------ Data for this task ------

-- ==== Sys2Proof/Machine/Contrib.lean ====
section
/-!
DEFINITION. Machine/Contrib.lean: contributions closed, withheld, folded and rolled (R321 to R327, R345 to R347), the owner's reduction, deadline and recovery (R328 to R335, R350), and the close of a layer step with its new version (R334 to R338, R342, R343).
-/

namespace Sys2Proof.Machine

/-! Sending. -/

/-- Send a partial or a leaf of a bucket to a rank. -/
def sendContrib (i rank l v b : Nat) (x : Partial) (leaf : Option Nat) (s : State) : State :=
  (contribPayloads x leaf).foldl (fun s q => sendRank i rank 4 0 l v b q s) s

/-- Send a partial on to the next rank of the ring. -/
def forwardPartial (i l v b : Nat) (y : Partial) (s : State) : State :=
  match getSess s i with
  | some x => sendContrib i (ringNext x.elastic.live (x.ownerOf l v) x.me) l v b y none s
  | none => s

/-! The owner's reduction (R328, R329, R332). -/

/-- NEXT_MODE of the version that the step was computed with: TREE. -/
def ownTree (x : Session) (l v : Nat) : Bool :=
  match x.cfg, (x.layer l).kept.find? (fun r => r.version = v) with
  | some c, some r => recTree (r.record (c.imageBytes l) (c.bucketsOf l))
  | _, _ => true

/-- Change the reduction of a step; the first item for it starts it and its deadline. -/
def modRed (i l v : Nat) (f : Reduction → Reduction) (s : State) : State :=
  updSession i (fun x =>
    let fresh : Reduction := { step := v, tree := ownTree x l v, deadline := frameNow s + (match x.cfg with | some c => c.deadline | none => 0) }
    x.updLayer l (fun y =>
      let rs := if y.reduction.any (fun r => r.step = v) then y.reduction else y.reduction ++ [fresh]
      { y with reduction := rs.map (fun r => if r.step = v then f r else r) })) s

def redOf (x : Session) (l v : Nat) : Option Reduction := (x.layer l).reduction.find? (fun r => r.step = v)

/-- Where a step stands at this rank as owner: open, closed, or not this rank's yet. -/
inductive OwnAt where
  | current | late | other
deriving DecidableEq, Repr

def ownAt (x : Session) (l v : Nat) : OwnAt :=
  match (x.layer l).ownStep with
  | some w => if v = w then .current else if v < w then .late else .other
  | none => match x.elastic.handoverMap with | some (h, _) => if v = h then .current else .other | none => .other

/-- An arrival for a closed layer step is discarded and counted (R332). -/
def countLate (i l : Nat) (s : State) : State := updSession i (fun x => (x.updLayer l (fun y => { y with late := y.late + 1 })).count 4 1) s

/-- A leaf at the owner; one with EXP POISON excludes its rank alone (R333). -/
def Reduction.leaf (r b : Nat) (y : Partial) (whole : Bool) (x : Reduction) : Reduction :=
  if y.ex.isNone then { x with leaves := x.leaves.filter (fun q => q.1 ≠ r), dropped := (r :: x.dropped).dedup, given := (r :: x.given).dedup }
  else if x.dropped.contains r then x
  else { x with leaves := x.leaves.filter (fun q => !(q.1 = r && q.2.1 = b)) ++ [(r, b, y)], rescaled := if y.rescaled then (b :: x.rescaled).dedup else x.rescaled,
                given := if whole then (r :: x.given).dedup else x.given }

------

● **What you have to do**:
What is needed is a verbatim copy of every line in the records above from the one containing "def redOf (x" down to the one containing "counted (R332). -/", both included, and nothing more.

● **Response to the exercise**:
def redOf (x : Session) (l v : Nat) : Option Reduction := (x.layer l).reduction.find? (fun r => r.step = v)

/-- Where a step stands at this rank as owner: open, closed, or not this rank's yet. -/
inductive OwnAt where
  | current | late | other
deriving DecidableEq, Repr

def ownAt (x : Session) (l v : Nat) : OwnAt :=
  match (x.layer l).ownStep with
  | some w => if v = w then .current else if v < w then .late else .other
  | none => match x.elastic.handoverMap with | some (h, _) => if v = h then .current else .other | none => .other

/-- An arrival for a closed layer step is discarded and counted (R332). -/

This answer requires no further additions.